ROBERT KELLY ON LANGUAGE.

The poet Robert Kelly has been quoted on LH before; here are his thoughts on the main focus of this blog:

Sermon on Language
This – I mean whatever comes to mind when you read this – is an organization – from the proto-Greek organ-grindo, “the music swells, the monkey dances”- dedicated to enshrining reality deep in the heart of itself. Its code name is Language, and it was invented a war or two ago – actually during the Second Gobi War, the one that ended the paleolothic – to con- fer on sunlight such blessings as “It is sunning,” or “The sun is raining,” or “Shine happens,” according to the by-laws of your local lodge. For individual languages – like Basque or Xhosa or Cantonese or French – are in fact created and sustained as lodges of the ancient freemasonic society of Speakers, the ones with Language on their side, the so-called humans. All other societies -and every form of society- is subsidiary to this, this elegant and persuasive artifact which self-embeds its rules and by-laws at once in every member who pays the dues of breath – what we call speaking. You do not have to think very long or hard to learn that all mysteries are ensconced in language and extractable from language, and that obedience to the intricacies of language in turn reveals the exact astro-dynamic efflorescent energy of place and circumstance we nickname Truth. The con- juncture. The lock. The habit the heart wears in the market, the song it hums in the bathroom, the text encoded in its midnight snores. Language is astrology indoors, it is the moon in the bed- room and the sun in your pocket, its rules are your rules and there is hardly a rumor – though there is a rumor – of anyone disobedient to its prescriptions. Timid Nietzsche and meek Blake followed its laws like lambs, and Lenin lay down with De Maistre to graze on public language. Only the one – there was one – who woke up to the sleep of named things ever broke the lodge law and got away with it. All the way away. Faint- ing, we follow.
Robert Kelly
20 April 1993.

(Via wood s lot.)

LES AMOUREUX DU FRANÇAIS.

While we wait for La grande rousse to return from hiatus (or, as she puts it, activités carnetières limitées), there is consolation in the form of Les Amoureux du français, a language blog run by Fabienne Couturier, an editor at La Presse, and Paul Roux, “conseiller et chroniqueur linguistique.” This week they discuss “Les mots en «oune»”—a category peculiar to Québec. To whet your appetite, the list starts off with three sexy items:

Bizoune : pénis (se dit aussi « zoune »)
Foufoune : fesse
Noune : vulve

Thanks to Beth of The Cassandra Pages for the tip!
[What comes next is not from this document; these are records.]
/-- R411, R413 and R414: CNTR reads what its kind names, kind 1 leaving the high half in the shadow; CNTW writes a counter that the
hypervisor does not hold, clears WRAP by a one, or clears the chart. -/
def Obligations.CounterWords : Prop :=
  (∀ (s : State) (o : CntrOp),
    let c := s.me
    let n := o.n.toNat
    let i := (getS c o.sa).toNat
    (o.kind = 0 → GivesScalar (.cntr o) s o.sd (guestValue c n)) ∧
    (o.kind = 1 → GivesScalar (.cntr o) s o.sd (((guestValue c n).extractLsb' 0 32).setWidth 64) ∧
      Runs (.cntr o) s fun t => t.me.cn.cntsh = (guestValue c n).extractLsb' 32 32) ∧
    (o.kind = 2 → GivesScalar (.cntr o) s o.sd (c.cn.cntsh.setWidth 64)) ∧
    (o.kind = 3 → GivesScalar (.cntr o) s o.sd (guestCfg c n)) ∧
    (o.kind = 4 → i < 1024 → GivesScalar (.cntr o) s o.sd ((mapGet 0 c.cn.chart i).setWidth 64)) ∧
    (o.kind = 5 → i < 1027 → GivesScalar (.cntr o) s o.sd (mapGet 0 (if o.half = 0 then c.cn.snap0 else c.cn.snap1) i)) ∧
    (o.kind = 6 → GivesScalar (.cntr o) s o.sd c.task.w) ∧
    (o.kind = 7 → GivesScalar (.cntr o) s o.sd (c.cn.roll.extractLsb' (64 * n) 64)) ∧
    (∀ w, (o.kind = 4 ∧ 1024 ≤ i) ∨ (o.kind = 5 ∧ 1027 ≤ i) → encode (.cntr o) = some w →
      RaisesAt (.cntr o) s 0x01 5 (w.setWidth 64))) ∧
  (∀ (s : State) (o : CntwOp),
    let n := o.n.toNat
    let v := getS s.me o.sa
    let wrote (i : Instr) (x : Counter) : Prop := Runs i s fun t => cntOf t.me n = x ∧
      (∀ m, m ≠ n → cntOf t.me m = cntOf s.me m) ∧ NoReg s.me t.me ∧ WentTo s.me t.me (s.me.seq.pc + 1) ∧ KeepsLoops s.me t.me ∧
      KeepsQueues s.me t.me ∧ t.me.sp = s.me.sp ∧ t.me.sys = s.me.sys ∧ t.me.cn.k = s.me.cn.k ∧ t.me.cn.chart = s.me.cn.chart ∧
      KeepsRest s t
    (s.me.cn.claim.getLsbD n = false → wrote (.cntwValue o) { cntOf s.me n with value := v }) ∧
    (s.me.cn.claim.getLsbD n = true → wrote (.cntwValue o) (cntOf s.me n)) ∧
    (s.me.cn.claim.getLsbD n = false → v.toNat % 256 < 0x1C →
      wrote (.cntwCfg o) { cntOf s.me n with cfg := (v &&& 0x3FF) ||| (if v.getLsbD 10 then 0 else (cntOf s.me n).cfg &&& 0x400) }) ∧
    (∀ w, 0x1C ≤ v.toNat % 256 → encode (.cntwCfg o) = some w → RaisesAt (.cntwCfg o) s 0x01 5 (w.setWidth 64))) ∧
  (∀ s : State, Runs .cntwChartClear s fun t => t.me.cn.chart = [] ∧ t.me.cn.cnt = s.me.cn.cnt ∧ t.me.cn.k = s.me.cn.k ∧
    NoReg s.me t.me ∧ WentTo s.me t.me (s.me.seq.pc + 1) ∧ KeepsLoops s.me t.me ∧ KeepsQueues s.me t.me ∧ t.me.sp = s.me.sp ∧
    t.me.sys = s.me.sys ∧ KeepsRest s t)

/-- R309, R315 and R316: MRECV answers the address of the oldest message, FREE gives its lines back first, once
where a cut takes the word out of its wait (R303; which of the two the rules leave open, log entry 59), POLL answers all
ones where none is there; FREE without a message is ILLEGAL OPERAND; MPEEK reads the ring's counts. -/
def Obligations.InboxWords : Prop :=
  (∀ (s : State) (o : MrecvOp),
    let y := s.me.sys
    let head (cons : Nat) : Nat := y.inboxBase + 128 * (cons % max 1 y.inboxSize)
    let at_ := head y.inboxCons + 1
    let next := (y.inboxCons + (padValue s.me at_ 1).toNat % 32 + 2) % 2 ^ 32
    (o.free = 0 → o.poll = 0 → y.inboxProd ≠ y.inboxCons → GivesAfterWait (.mrecv o) s o.sd (BitVec.ofNat 64 (head y.inboxCons))) ∧
    (o.free = 0 → o.poll = 1 → y.inboxProd = y.inboxCons → GivesScalar (.mrecv o) s o.sd (BitVec.allOnes 64)) ∧
    (o.free = 0 → o.poll = 0 → y.inboxProd = y.inboxCons → s.me.seq.wait = none → Runs (.mrecv o) s fun t =>
      t.me.seq.wait = some (.mrecv o, 0) ∧ t.me.seq.pc = s.me.seq.pc ∧ t.me.task = s.me.task ∧ NoReg s.me t.me ∧ KeepsRest s t) ∧
    (o.free = 1 → o.poll = 0 → s.me.seq.wait = none → freedAt s.me ≠ some s.me.seq.pc → y.inboxProd ≠ y.inboxCons → y.inboxProd = next →
      Runs (.mrecv o) s fun t => t.me.seq.wait = some (.mrecv o, 0) ∧ t.me.sys = { y with inboxCons := next } ∧
        freedAt t.me = some s.me.seq.pc ∧ t.me.seq.pc = s.me.seq.pc ∧ t.me.task = s.me.task ∧ NoReg s.me t.me ∧ KeepsRest s t) ∧
    (o.free = 1 → o.poll = 0 → s.me.seq.wait = none → freedAt s.me = some s.me.seq.pc → y.inboxProd ≠ y.inboxCons →
      GivesAfterWait (.mrecv o) s o.sd (BitVec.ofNat 64 (head y.inboxCons))) ∧
    (o.free = 1 → o.poll = 1 → s.me.seq.wait = none → freedAt s.me ≠ some s.me.seq.pc → y.inboxProd ≠ y.inboxCons →
      mapGet false s.me.sp.dbe (at_ / 8) = false → bankAwake s.me (bankOf (at_ / 128)) = true → Runs (.mrecv o) s fun t =>
      t.me.sys = { y with inboxCons := next } ∧
      getS t.me o.sd = (if o.sd = 0 then 0 else if y.inboxProd = next then BitVec.allOnes 64 else BitVec.ofNat 64 (head next)) ∧
      OnlyReg s.me t.me o.sd ∧ WentTo s.me t.me (s.me.seq.pc + 1) ∧ KeepsLoops s.me t.me ∧ KeepsQueues s.me t.me ∧
      KeepsPad s.me t.me ∧ t.me.msgs = s.me.msgs ∧ KeepsRest s t) ∧
    (∀ w, o.free = 1 → s.me.seq.wait = none → freedAt s.me ≠ some s.me.seq.pc → y.inboxProd = y.inboxCons → o.poll = 1 → encode (.mrecv o) = some w →
      RaisesAt (.mrecv o) s 0x01 5 (w.setWidth 64))) ∧
  (∀ (s : State) (o : DestOp), s.me.sys.inboxCons ≤ s.me.sys.inboxProd → s.me.sys.inboxProd < 2 ^ 32 →
    GivesScalar (.mpeek o) s o.sd (BitVec.ofNat 64 (s.me.sys.inboxProd - s.me.sys.inboxCons + inboxFree s.me % 2 ^ 32 * 2 ^ 32)))

/-- R211, R317 to R319 and R323: LIVE puts a descriptor in force; TSPAWN, acknowledged, adds its record; TJOIN, acknowledged,
takes its count off the join counter of the spawned record. -/
def Obligations.TaskWords : Prop :=
  (∀ (s : State) (o : LiveOp),
    let a := (getS s.me o.sa + o.imm.signExtend 64).toNat
    let x : BitVec 512 := BitVec.ofNat 512 (memReadNat s.me.sp.bytes a 64)
    PadReach s.me a 64 → PadClean s.me → lineCode s.me (a / 128) = 0 → fieldOf x 312 8 = 0 → fieldOf x 384 128 = 0 →
    Runs (.live o) s fun t => t.me.sys = { s.me.sys with livedesc := a, lvalid := true, live := x } ∧ t.me.vec.dup = [] ∧
      t.me.vec.v = s.me.vec.v ∧ t.me.vec.p = s.me.vec.p ∧ NoReg s.me t.me ∧ WentTo s.me t.me (s.me.seq.pc + 1) ∧
      KeepsLoops s.me t.me ∧ KeepsQueues s.me t.me ∧ KeepsPad s.me t.me ∧ t.me.h = s.me.h ∧ t.me.mx = s.me.mx ∧ KeepsRest s t) ∧
  (∀ (s : State) (o : SrcOp) (x : BitVec 512) (ack : Nat), s.me.seq.wait = some (.tspawn o, x.toNat * 2 ^ 64 + ack) → 0 < ack →
    ack < 2 ^ 64 → ack ≤ s.cyc → templateOk s x = true →
    Runs (.tspawn o) s fun t => t.sched = { s.sched with
        recs := mapPut s.sched.recs s.sched.nextRec (spawnRec s x), nextRec := s.sched.nextRec + 1 } ∧
      t.me.seq.wait = none ∧ NoReg s.me t.me ∧ WentTo s.me t.me (s.me.seq.pc + 1) ∧ KeepsLoops s.me t.me ∧
      KeepsEngines s.me t.me ∧ t.me.sp = s.me.sp ∧ t.dev = s.dev ∧ t.ctxs = s.ctxs ∧ ∀ n, n ≠ s.cur → t.core n = s.core n) ∧
  (∀ (s : State) (o : TjoinOp) (ack k : Nat) (r : TRec),
    let d := (getS s.me o.sb).toNat
    s.me.seq.wait = some (.tjoin o, ack) → 0 < ack → ack ≤ s.cyc → 0 < d → d ≤ r.join → d < 2 ^ 32 →
    (s.sched.recs.find? fun e => decide (e.2.lk = s.me.task.launch) && e.2.spawned && decide (e.2.index = (getS s.me o.sa).toNat)
      && decide (e.2.join ≠ 0)) = some (k, r) →
    Runs (.tjoin o) s fun t => (∃ r', t.sched.recs = mapPut s.sched.recs k r' ∧ r'.join = r.join - d ∧ r'.entry = r.entry ∧
        r'.index = r.index ∧ (d < r.join → r'.readyAt = r.readyAt) ∧ (d = r.join → r'.readyAt = s.cyc)) ∧
      t.me.seq.wait = none ∧ NoReg s.me t.me ∧ WentTo s.me t.me (s.me.seq.pc + 1) ∧ KeepsLoops s.me t.me ∧
      KeepsEngines s.me t.me ∧ t.me.sp = s.me.sp ∧ t.dev = s.dev ∧ t.ctxs = s.ctxs ∧ ∀ n, n ≠ s.cur → t.core n = s.core n)

/-- R270 to R272 and R429: RREL without recovery is a wait that gives 0; with an open interval it counts the release and gives the
interval's number, and with poison in PSUM it raises POISON_RECOVERY; RPGET and RSTAT read the context; ROLLCALL answers the
time of its core's latched record. -/
def Obligations.RecoveryWords : Prop :=
  (∀ (s : State) (o : DestOp),
    let x := ctxOf s s.me.sys.casid
    (x.st = 0 → allDone (slackDry s.me) = true → setPerformed s s.cur 4 = true → GivesAfterWait (.rrel o) s o.sd 0) ∧
    (x.st = 1 → allDone (slackDry s.me) = true → setPerformed s s.cur 5 = true → s.me.seq.psum &&& 0x1E = 0 → x.rel.contains s.cur = false →
      Runs (.rrel o) s fun t => getS t.me o.sd = (if o.sd = 0 then 0 else BitVec.ofNat 64 x.iv) ∧ OnlyReg s.me t.me o.sd ∧
        WentTo s.me t.me (s.me.seq.pc + 1) ∧ KeepsLoops s.me t.me ∧ (ctxOf t s.me.sys.casid).rel = x.rel ++ [s.cur] ∧
        (ctxOf t s.me.sys.casid).nrel = x.nrel + 1 ∧ (ctxOf t s.me.sys.casid).log = x.log ∧ t.dev = s.dev ∧
        ∀ n, n ≠ s.cur → t.core n = s.core n) ∧
    (x.st ≠ 0 → s.me.seq.wait = none → s.me.seq.psum &&& 0x1E ≠ 0 → s.me.trap = none → Runs (.rrel o) s fun t =>
      t.me.trap = some ⟨0x13, false, 0, true, s.me.seq.psum, 0, s.me.seq.pc⟩ ∧ t.me.seq.pc = s.me.seq.pc ∧ NoReg s.me t.me ∧
      t.ctxs = s.ctxs) ∧
    GivesScalar (.rstat o) s o.sd (BitVec.ofNat 64 (if x.st = 0 then 0 else (if x.rel.contains s.cur then 1 else 0)
      + (if (x.held.any fun h => decide (h.core = s.cur)) || heldAtom s s.cur s.me.sys.casid then 2 else 0) + (if x.st = 6 then 4 else 0) + x.iv % 2 ^ 32 * 2 ^ 32))) ∧
  (∀ (s : State) (sd : BitVec 6),
    let x := ctxOf s s.me.sys.casid
    (x.st = 0 → ∀ n, GivesScalar (.rpget ⟨sd, n⟩) s sd 0) ∧
    (x.st ≠ 0 → GivesScalar (.rpget ⟨sd, 0⟩) s sd (BitVec.ofNat 64 x.point) ∧
      GivesScalar (.rpget ⟨sd, 1⟩) s sd (BitVec.ofNat 64 (x.st + (if x.diverged then 8 else 0) + (if x.full then 16 else 0)
        + x.nrel % 2 ^ 16 * 2 ^ 16 + x.members.length % 2 ^ 16 * 2 ^ 32)) ∧
      GivesScalar (.rpget ⟨sd, 2⟩) s sd (BitVec.ofNat 64 (x.log.length % 2 ^ 32 + logRoom s s.me.sys.casid * 2 ^ 32)) ∧
      GivesScalar (.rpget ⟨sd, 3⟩) s sd (BitVec.ofNat 64 (x.jrn.length % 2 ^ 32 + jrnRoom s s.me.sys.casid * 2 ^ 32)))) ∧
  (∀ (s : State) (o : DestOp) (k : Nat), s.me.seq.wait = some (.rollcall o, k) → s.meas.rc = none →
    GivesAfterWait (.rollcall o) s o.sd (s.me.cn.roll.extractLsb' 64 64))

/-- R137 to R140: the lane-wise floating-point words. Every active lane takes the exact function of its source lanes rounded
once to the lane type; VADD to VNEG land 3 or 4 fc after issue, the fused words 5, the transcendental words 12, VSCALE 3. -/
def Obligations.VectorFloatWords : Prop :=
  ∀ (s : State) (t : VTy),
    let w := vtyBytes t
    let k := vtySpec t
    let pick (a b c : VR3 → Instr) : VR3 → Instr := match t with
      | .f32 => a
      | .bf16 => b
      | .f16 => c
    let pick1 (a b c : VR2 → Instr) : VR2 → Instr := match t with
      | .f32 => a
      | .bf16 => b
      | .f16 => c
    let lane (n : BitVec 10) (j : Nat) : FVal := fdecode k (laneOf w (vreg s.me n).bits j)
    let code (n : BitVec 10) (j : Nat) : BitVec 2 := codeAt (vreg s.me n).codes (w * j / 128)
    (∀ (o : VR3) (x : (VR3 → Instr) × Nat × (FVal → FVal → FVal)),
      x ∈ [(pick .vaddF32 .vaddBf16 .vaddF16, 3, fvAdd), (pick .vsubF32 .vsubBf16 .vsubF16, 3, fun a b => fvAdd a (fvNeg b)),
        (pick .vmulF32 .vmulBf16 .vmulF16, 4, fvMul), (pick .vmaxF32 .vmaxBf16 .vmaxF16, 3, fvMinMax true),
        (pick .vminF32 .vminBf16 .vminF16, 3, fvMinMax false)] →
      LandsLanes (x.1 o) s w x.2.1 o.vd o.pg (fun j => fresult k (x.2.2 (lane o.va j) (lane o.vb j)))
        fun j => maxCode (code o.va j) (code o.vb j)) ∧
    (∀ (o : VR3) (x : (VR3 → Instr) × (FVal → FVal → FVal → FVal)),
      x ∈ [(pick .vfmaF32 .vfmaBf16 .vfmaF16, fvFma), (pick .vfmsF32 .vfmsBf16 .vfmsF16, fun a b d => fvAdd (fvMul a b) (fvNeg d)),
        (pick .vfnmaF32 .vfnmaBf16 .vfnmaF16, fun a b d => fvAdd (fvNeg (fvMul a b)) d)] →
      LandsLanes (x.1 o) s w 5 o.vd o.pg (fun j => fresult k (x.2 (lane o.va j) (lane o.vb j) (lane o.vd j)))
        fun j => maxCodes [code o.va j, code o.vb j, code o.vd j]) ∧
    (∀ (o : VR2) (x : (VR2 → Instr) × Nat × (FVal → FVal)),
      x ∈ [(pick1 .vabsF32 .vabsBf16 .vabsF16, 3, fvAbs), (pick1 .vnegF32 .vnegBf16 .vnegF16, 3, fvNeg),
        (pick1 .vrcpF32 .vrcpBf16 .vrcpF16, 12, fvRcp), (pick1 .vrsqF32 .vrsqBf16 .vrsqF16, 12, fvRsq),
        (pick1 .vsqrtF32 .vsqrtBf16 .vsqrtF16, 12, fvSqrt), (pick1 .vexp2F32 .vexp2Bf16 .vexp2F16, 12, fvExp2),
        (pick1 .vlog2F32 .vlog2Bf16 .vlog2F16, 12, fvLog2), (pick1 .vtanhF32 .vtanhBf16 .vtanhF16, 12, fvTanh)] →
      LandsLanes (x.1 o) s w x.2.1 o.vd o.pg (fun j => fresult k (x.2.2 (lane o.va j))) (code o.va)) ∧
    (∀ o : VR3, LandsLanes (pick .vscaleF32 .vscaleBf16 .vscaleF16 o) s w 3 o.vd o.pg
      (fun j => fresult k (fvScale (clampInt (-1024) 1024 (sintOf (8 * w) (laneOf w (vreg s.me o.vb).bits j))) (lane o.va j)))
      fun j => maxCode (code o.va j) (code o.vb j))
Update (2010). Alas, both La rousse and Les Amoureux are long gone, but the proprietor of Écarts de langage writes to let me know it’s covering similar territory.

Update (2013). Alas, alack: “ecartsdelangage.wordpress.com is no longer available. The authors have deleted this site.” For here on the internet have we no continuing city…

Update (Apr. 2013). The Wayback Machine has archived all the sites, so I have replaced the URLs with ones that work.